[Stored data]
*** Block opens ***
def check07 (v : State) (b : Bitstream) : Option Nat :=
  codeIf (b.arb.zipIdx.any (fun e => e.1.1 != e.2) || b.arbPar.zipIdx.any (fun e => e.1.1 != e.2) || b.arb.any (fun e => decide (34 ≤ e.1) || e.2.reqCount != arbCount e.1 || (maskBits 16 e.2.lockable).any (fun r => !lockAllowed e.1 r))
    || (b.arb != [] && b.rails.any (fun r => r.2.method == 2 && !b.arb.any (fun e => e.1 == 16 + r.2.port && e.2.lockable.testBit 0)))
    || b.arb.any (fun e => (arbCheck e.1 (pairWord v)).isSome)) 0x0F

/-! ### Sections 0x09, 0x0A, 0x0B -/

/-- R158 on a list of entries; `last` is the START_MIN before. -/
def entriesOk : Option Nat → List SchedEntry → Bool
  | _, [] => true
  | last, e :: r =>
    (match last with | none => e.startMin == 0 | some m => decide (m < e.startMin)) && decide (e.startMin < 1440) && decide (e.floorW ≤ e.capW)
      && decide (1 ≤ e.rampUp ∧ e.rampUp ≤ 1000000) && decide (1 ≤ e.rampDown ∧ e.rampDown ≤ 1000000) && decide (65536 ≤ e.peakFactor ∧ e.peakFactor ≤ 131072)
      && entriesOk (some e.startMin) r

def check09 (b : Bitstream) : Option Nat :=
  let c := b.contract
  codeIf ((List.range 8).any (fun k => decide (c.rated.getD k 0 < 1) || decide (32767 < c.rated.getD k 0) || decide (c.rated.getD k 0 < c.fallback.getD k 0))
    || decide (1440 < c.entries.length) || !entriesOk none c.entries) 0x0F

def check0A (b : Bitstream) : Option Nat :=
  codeIf (decide (4 < b.owners.length) || b.owners.any (fun o => decide (3 < o.owner)) || (b.owners.map (·.owner)).eraseDups.length != b.owners.length) 0x0F

def descNs (d : DescRec) : Nat := d.period * classNs d.tick

def descRange (d : DescRec) : Bool :=
  decide (d.model < 32) && decide (d.flags < 8) && decide (2 ≤ d.tick ∧ d.tick ≤ 6) && decide (1 ≤ d.period ∧ d.period ≤ 255) && decide (d.phase < d.period)
    && decide (1 ≤ d.tileMask ∧ d.tileMask < 65536) && decide (10 ≤ d.deadlineUs ∧ d.deadlineUs * us ≤ descNs d) && decide (768 ≤ d.outBase ∧ 1 ≤ d.outCount ∧ d.outCount ≤ 64)
    && decide (d.outBase + d.outCount ≤ 1024) && d.weightBase % 65536 == 0 && decide (1 ≤ d.sramKib ∧ d.sramKib ≤ 1024) && decide (d.stateKib ≤ d.sramKib)
    && decide (d.boundNs ≤ d.deadlineUs * 1000) && (!d.flags.testBit 2 || d.flags.testBit 1)

/-- Plane indices that a fabric slot or a NEIGH field consumes (R238). -/
def consumed (b : Bitstream) : List Nat :=
  (allSlots b).flatMap (fun e => e.2.ins ++ [e.2.triggerSig]) ++ b.sense.flatMap (fun r => [r.neighA, r.neighB])

/-- R242, the CRITICAL rule of R239, and R238: a model whose outputs are consumed is REPRODUCIBLE. -/
def check0B (b : Bitstream) : Option Nat :=
  let l := b.descs
  let two := fun (p : DescRec → DescRec → Bool) => l.any (fun d => l.any (fun e => decide (d.model < e.model) && p d e))
  firstCode [
    codeIf (l.any (fun d => d.flags.testBit 2 && !d.flags.testBit 1)) 0x0D,
    codeIf (l.any (fun d => !d.flags.testBit 1 && (consumed b).any (fun i => decide (d.outBase ≤ i ∧ i < d.outBase + d.outCount)))) 0x0D,
    codeIf (l.any (fun d => !descRange d) || l.zipIdx.any (fun e => e.1.model != e.2)) 0x0F,
    codeIf (two (fun d e => decide (d.outBase < e.outBase + e.outCount ∧ e.outBase < d.outBase + d.outCount))) 0x0D,
    codeIf ((List.range 16).any (fun t =>
      let on := l.filter (fun d => d.tileMask.testBit t)
      decide (1024 < sumList (on.map (·.sramKib)))
        -- the sum of BOUND_NS over release period above 0.9, over the common denominator of the periods
        || (let den := on.foldl (fun a d => a * descNs d) 1
            decide (9 * den < 10 * sumList (on.map (fun d => d.boundNs * (den / descNs d))))))) 0x0F,
    codeIf (l.any (fun d => decide ((b.regions.getD 3 0) * 1048576 < d.weightBase + d.weightBytes))
      || two (fun d e => decide (d.weightBase < e.weightBase + e.weightBytes ∧ e.weightBase < d.weightBase + d.weightBytes))) 0x11]

/-! ### The whole -/

/-- Semantic validation of one section. -/
def sectionCheck (v : State) (b : Bitstream) (code : Nat) : Option Nat :=
  match code with
  | 0x03 => check03 v b | 0x05 => check05 v b | 0x04 => check04 v b | 0x08 => check08 b | 0x0C => check0C b | 0x01 => check01 v b | 0x02 => check02 v b
  | 0x06 => check06 v b | 0x07 => check07 v b | 0x09 => check09 b | 0x0A => check0A b | _ => check0B b

/-- Step 6 of R91 over the sections `codes`: result and DETAIL. -/
def semCheck (s : State) (b : Bitstream) (codes : List Nat) : Nat × Nat :=
  let v := cfgView b s
  match codes.findSome? (fun c => (sectionCheck v b c).map (fun r => (r, c))) with
  | some r => r
  | none => (0, 0)

/-- Parts that stage-1 needs before THM's release, and those after it (R91). -/
def thmSections : List Nat := [0x03, 0x05, 0x04]
def restSections : List Nat := [0x08, 0x0C, 0x01, 0x02, 0x06, 0x07, 0x09, 0x0A, 0x0B]

/-- The values that the bitstream sets outside the sections of R85: the supervision timeout of R18, the core voltage at rest and the pace monitors' requirements of R19 (log 115). -/
def otherRange (b : Bitstream) : Bool := decide (100 ≤ b.superMs ∧ b.superMs ≤ 10000) && decide (650 ≤ b.restMv ∧ b.restMv ≤ 800)

/-- All six steps of R91: result and DETAIL, (0, 0) when accepted. -/
def cfgValidate (s : State) (b : Bitstream) : Nat × Nat :=
  let r := cfgProve s b
  if r.1 ≠ 0 then r else if ¬ otherRange b then (0x0F, 0) else semCheck s b (thmSections ++ restSections)

/-- The bitstream would apply live on the running one (R94). -/
def liveApplicable (old new : Bitstream) : Bool :=
  let sKeys := fun (b : Bitstream) => (b.dir.filter (fun d => d.part == 0)).map (fun d => (d.code, d.digest))
  let pKeys := fun (b : Bitstream) => (b.dir.filter (fun d => d.part == 1)).map (fun d => d.code)
  old.bind == new.bind && old.unit == new.unit && sKeys old == sKeys new && pKeys old == pKeys new

/-- P parts whose digest differs (R95). -/
def changedParts (old new : Bitstream) : List Nat :=
  (new.dir.filter (fun d => d.part == 1 && sectionDigest old d.code 1 != d.digest)).map (·.code)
*** Block closes ***
Every line above from the line with "(d.stateKib ≤ d.sramKib)" to the line with "let l := b.descs", inclusive, must be returned exactly; no other line belongs in the reply.

    && decide (d.outBase + d.outCount ≤ 1024) && d.weightBase % 65536 == 0 && decide (1 ≤ d.sramKib ∧ d.sramKib ≤ 1024) && decide (d.stateKib ≤ d.sramKib)
    && decide (d.boundNs ≤ d.deadlineUs * 1000) && (!d.flags.testBit 2 || d.flags.testBit 1)

/-- Plane indices that a fabric slot or a NEIGH field consumes (R238). -/
def consumed (b : Bitstream) : List Nat :=
  (allSlots b).flatMap (fun e => e.2.ins ++ [e.2.triggerSig]) ++ b.sense.flatMap (fun r => [r.neighA, r.neighB])

/-- R242, the CRITICAL rule of R239, and R238: a model whose outputs are consumed is REPRODUCIBLE. -/
def check0B (b : Bitstream) : Option Nat :=
  let l := b.descs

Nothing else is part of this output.